## Exercise aim
The answer should be one number: how many lines in the records below contain the word "rule".

Collected data entries:
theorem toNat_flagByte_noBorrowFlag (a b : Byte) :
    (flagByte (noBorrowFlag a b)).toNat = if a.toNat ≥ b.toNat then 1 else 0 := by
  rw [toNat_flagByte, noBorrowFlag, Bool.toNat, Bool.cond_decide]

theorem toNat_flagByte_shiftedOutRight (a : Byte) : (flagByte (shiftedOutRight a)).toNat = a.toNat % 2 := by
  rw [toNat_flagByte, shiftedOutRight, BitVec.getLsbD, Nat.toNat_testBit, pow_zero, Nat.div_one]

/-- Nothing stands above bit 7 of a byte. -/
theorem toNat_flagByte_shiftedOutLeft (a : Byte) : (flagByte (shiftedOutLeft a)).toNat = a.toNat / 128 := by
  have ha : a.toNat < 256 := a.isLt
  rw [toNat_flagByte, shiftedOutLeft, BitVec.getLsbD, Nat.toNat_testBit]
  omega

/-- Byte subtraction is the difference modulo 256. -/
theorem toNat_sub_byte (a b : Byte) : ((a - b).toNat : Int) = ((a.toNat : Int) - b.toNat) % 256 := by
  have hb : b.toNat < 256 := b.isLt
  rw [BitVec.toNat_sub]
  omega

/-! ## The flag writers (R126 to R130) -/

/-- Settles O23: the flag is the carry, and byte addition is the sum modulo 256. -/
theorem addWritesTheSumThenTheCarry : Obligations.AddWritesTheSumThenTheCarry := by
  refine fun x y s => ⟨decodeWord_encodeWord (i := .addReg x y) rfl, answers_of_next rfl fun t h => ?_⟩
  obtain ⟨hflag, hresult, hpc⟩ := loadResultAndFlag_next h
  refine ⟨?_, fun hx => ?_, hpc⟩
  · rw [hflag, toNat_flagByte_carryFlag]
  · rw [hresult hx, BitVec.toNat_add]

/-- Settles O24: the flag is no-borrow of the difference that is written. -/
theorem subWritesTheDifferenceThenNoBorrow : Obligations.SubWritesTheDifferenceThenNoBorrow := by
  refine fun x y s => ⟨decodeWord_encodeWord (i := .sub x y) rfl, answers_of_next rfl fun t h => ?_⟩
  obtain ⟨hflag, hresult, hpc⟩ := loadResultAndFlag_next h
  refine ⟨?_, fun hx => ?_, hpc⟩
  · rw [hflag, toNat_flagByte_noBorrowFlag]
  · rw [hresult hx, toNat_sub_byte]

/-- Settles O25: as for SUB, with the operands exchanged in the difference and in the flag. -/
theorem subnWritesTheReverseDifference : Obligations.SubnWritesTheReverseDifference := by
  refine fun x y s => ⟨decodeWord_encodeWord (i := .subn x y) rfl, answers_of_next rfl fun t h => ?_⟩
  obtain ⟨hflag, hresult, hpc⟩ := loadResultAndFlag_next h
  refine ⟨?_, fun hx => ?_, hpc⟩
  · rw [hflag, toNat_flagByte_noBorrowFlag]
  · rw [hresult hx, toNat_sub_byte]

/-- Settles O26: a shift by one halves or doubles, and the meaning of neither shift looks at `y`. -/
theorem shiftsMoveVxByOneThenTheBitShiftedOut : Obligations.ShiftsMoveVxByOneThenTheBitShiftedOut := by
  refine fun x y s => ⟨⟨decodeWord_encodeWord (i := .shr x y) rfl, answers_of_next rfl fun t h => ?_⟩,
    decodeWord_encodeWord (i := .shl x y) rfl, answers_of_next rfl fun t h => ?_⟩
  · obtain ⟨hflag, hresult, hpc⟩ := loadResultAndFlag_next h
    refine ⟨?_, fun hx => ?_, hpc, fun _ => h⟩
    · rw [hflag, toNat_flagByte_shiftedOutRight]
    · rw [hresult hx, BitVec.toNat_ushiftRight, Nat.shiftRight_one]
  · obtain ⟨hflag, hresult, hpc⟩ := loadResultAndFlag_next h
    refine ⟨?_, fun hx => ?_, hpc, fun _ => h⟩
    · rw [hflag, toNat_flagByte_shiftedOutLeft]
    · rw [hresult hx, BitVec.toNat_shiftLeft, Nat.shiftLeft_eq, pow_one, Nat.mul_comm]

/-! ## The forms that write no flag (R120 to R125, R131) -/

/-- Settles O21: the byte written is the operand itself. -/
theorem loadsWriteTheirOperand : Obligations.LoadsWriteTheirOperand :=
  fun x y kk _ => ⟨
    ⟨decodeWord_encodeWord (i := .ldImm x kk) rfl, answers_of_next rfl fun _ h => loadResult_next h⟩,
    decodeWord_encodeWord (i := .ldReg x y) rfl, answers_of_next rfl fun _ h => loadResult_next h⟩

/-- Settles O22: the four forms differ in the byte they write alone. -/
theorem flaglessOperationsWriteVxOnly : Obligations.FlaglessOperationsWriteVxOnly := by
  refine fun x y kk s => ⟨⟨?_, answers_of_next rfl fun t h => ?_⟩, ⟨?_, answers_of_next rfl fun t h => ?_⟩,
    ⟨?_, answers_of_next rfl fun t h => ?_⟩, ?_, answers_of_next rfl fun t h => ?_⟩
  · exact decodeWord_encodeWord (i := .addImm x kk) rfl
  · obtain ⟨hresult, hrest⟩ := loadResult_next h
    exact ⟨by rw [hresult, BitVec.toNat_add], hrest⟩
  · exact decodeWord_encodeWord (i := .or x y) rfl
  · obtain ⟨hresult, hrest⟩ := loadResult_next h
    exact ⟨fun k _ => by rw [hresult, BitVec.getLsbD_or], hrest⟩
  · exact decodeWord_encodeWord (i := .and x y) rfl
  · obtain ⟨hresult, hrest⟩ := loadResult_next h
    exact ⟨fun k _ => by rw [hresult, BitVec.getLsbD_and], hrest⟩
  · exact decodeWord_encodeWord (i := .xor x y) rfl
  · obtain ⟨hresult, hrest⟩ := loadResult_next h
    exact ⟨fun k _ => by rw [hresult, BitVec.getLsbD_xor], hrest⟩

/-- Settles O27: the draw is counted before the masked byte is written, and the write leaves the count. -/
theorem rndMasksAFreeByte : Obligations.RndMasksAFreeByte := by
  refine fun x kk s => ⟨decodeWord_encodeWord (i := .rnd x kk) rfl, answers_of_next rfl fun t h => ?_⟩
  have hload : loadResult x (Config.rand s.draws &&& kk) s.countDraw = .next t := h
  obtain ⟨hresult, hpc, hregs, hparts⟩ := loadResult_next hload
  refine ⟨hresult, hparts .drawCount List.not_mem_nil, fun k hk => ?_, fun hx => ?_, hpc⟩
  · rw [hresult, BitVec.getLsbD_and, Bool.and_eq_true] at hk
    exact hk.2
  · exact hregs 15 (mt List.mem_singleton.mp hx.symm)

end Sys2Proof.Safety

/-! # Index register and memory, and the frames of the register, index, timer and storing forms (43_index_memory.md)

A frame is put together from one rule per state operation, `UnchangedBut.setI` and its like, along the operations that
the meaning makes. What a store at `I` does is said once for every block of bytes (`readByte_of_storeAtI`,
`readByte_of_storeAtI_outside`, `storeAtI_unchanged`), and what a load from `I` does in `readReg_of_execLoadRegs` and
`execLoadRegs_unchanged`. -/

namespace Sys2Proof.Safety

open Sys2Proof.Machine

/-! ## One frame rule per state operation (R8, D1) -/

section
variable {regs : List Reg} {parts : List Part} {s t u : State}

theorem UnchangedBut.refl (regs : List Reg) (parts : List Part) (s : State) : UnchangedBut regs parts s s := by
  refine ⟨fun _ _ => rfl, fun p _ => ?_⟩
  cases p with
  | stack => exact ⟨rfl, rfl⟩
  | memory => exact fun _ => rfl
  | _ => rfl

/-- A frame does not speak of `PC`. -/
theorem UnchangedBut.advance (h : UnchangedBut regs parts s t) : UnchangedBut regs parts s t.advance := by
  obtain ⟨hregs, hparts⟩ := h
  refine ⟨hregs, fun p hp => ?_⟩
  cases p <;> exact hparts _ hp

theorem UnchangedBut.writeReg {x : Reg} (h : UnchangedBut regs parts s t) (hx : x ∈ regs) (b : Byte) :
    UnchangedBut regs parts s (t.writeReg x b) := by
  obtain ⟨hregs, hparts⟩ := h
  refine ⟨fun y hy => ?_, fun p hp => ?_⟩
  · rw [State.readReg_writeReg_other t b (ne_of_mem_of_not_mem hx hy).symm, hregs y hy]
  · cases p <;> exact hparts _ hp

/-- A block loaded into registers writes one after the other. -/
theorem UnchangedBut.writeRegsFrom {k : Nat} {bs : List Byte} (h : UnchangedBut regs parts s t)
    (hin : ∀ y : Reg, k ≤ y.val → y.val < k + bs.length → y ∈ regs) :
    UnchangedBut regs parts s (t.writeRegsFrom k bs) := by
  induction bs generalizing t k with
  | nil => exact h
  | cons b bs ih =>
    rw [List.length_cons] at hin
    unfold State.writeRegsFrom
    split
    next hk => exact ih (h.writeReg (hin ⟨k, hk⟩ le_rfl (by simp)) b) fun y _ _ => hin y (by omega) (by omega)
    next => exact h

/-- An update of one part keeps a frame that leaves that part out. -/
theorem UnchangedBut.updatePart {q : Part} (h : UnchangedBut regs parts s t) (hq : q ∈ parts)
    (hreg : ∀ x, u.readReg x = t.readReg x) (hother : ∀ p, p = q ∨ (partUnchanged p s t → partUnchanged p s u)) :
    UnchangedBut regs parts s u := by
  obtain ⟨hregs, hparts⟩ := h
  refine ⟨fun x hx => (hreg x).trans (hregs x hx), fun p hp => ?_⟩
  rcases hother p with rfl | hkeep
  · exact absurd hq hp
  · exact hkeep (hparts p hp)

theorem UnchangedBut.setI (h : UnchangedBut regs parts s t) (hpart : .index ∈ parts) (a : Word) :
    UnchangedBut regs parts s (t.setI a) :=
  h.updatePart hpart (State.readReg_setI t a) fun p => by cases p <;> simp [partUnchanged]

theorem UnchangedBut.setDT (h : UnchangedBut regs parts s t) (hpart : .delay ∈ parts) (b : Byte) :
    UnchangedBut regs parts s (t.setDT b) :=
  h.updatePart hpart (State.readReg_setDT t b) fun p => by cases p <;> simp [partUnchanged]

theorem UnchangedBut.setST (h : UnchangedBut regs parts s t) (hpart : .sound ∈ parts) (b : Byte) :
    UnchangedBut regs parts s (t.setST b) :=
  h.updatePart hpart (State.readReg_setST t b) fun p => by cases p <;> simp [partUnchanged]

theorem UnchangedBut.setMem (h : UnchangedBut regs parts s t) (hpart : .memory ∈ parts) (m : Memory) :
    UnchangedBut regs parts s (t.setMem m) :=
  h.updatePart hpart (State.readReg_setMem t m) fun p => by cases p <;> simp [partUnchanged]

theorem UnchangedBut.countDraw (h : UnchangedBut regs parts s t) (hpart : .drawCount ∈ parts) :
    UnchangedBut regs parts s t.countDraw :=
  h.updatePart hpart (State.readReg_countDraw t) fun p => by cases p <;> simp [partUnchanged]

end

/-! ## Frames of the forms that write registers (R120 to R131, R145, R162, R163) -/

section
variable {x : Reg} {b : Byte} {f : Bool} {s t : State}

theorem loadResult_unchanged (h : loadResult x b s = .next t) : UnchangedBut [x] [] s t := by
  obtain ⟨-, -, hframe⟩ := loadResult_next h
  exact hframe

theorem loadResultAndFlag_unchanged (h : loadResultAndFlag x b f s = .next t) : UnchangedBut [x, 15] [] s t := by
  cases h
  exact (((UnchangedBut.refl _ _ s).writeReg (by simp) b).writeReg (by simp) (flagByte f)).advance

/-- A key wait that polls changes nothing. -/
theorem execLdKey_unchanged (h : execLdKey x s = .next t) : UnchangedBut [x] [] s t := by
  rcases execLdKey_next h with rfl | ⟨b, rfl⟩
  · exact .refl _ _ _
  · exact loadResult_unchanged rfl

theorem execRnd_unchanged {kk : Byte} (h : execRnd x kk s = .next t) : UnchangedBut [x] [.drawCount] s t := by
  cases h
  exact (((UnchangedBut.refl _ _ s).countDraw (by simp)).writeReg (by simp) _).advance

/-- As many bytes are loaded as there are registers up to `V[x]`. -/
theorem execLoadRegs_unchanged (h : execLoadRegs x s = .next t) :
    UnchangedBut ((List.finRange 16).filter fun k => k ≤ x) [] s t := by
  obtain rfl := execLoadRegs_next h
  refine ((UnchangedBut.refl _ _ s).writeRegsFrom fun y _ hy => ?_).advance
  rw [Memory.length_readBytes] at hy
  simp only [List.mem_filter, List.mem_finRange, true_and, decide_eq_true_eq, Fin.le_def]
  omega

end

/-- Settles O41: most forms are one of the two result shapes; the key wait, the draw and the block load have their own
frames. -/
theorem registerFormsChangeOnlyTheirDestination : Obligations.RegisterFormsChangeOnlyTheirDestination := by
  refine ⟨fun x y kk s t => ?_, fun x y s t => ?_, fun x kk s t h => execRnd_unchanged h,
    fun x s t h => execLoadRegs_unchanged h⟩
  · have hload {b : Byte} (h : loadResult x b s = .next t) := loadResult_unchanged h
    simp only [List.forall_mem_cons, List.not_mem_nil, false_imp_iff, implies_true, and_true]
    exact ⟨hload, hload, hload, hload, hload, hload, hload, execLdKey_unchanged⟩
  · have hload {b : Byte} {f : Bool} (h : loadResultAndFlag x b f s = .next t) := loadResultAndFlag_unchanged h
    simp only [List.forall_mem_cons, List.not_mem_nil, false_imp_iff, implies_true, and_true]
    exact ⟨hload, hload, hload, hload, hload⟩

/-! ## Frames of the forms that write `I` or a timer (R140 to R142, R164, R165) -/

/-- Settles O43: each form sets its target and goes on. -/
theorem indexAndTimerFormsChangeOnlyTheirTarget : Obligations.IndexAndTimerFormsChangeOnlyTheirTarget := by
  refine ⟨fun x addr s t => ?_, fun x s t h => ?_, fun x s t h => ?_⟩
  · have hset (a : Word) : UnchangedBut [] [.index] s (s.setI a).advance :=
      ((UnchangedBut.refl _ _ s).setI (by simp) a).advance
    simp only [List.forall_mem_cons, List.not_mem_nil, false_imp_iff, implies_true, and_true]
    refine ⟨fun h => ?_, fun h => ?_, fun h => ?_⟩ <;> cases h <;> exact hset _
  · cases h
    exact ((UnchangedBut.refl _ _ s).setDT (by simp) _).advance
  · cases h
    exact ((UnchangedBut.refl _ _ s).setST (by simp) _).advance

## Task answer
2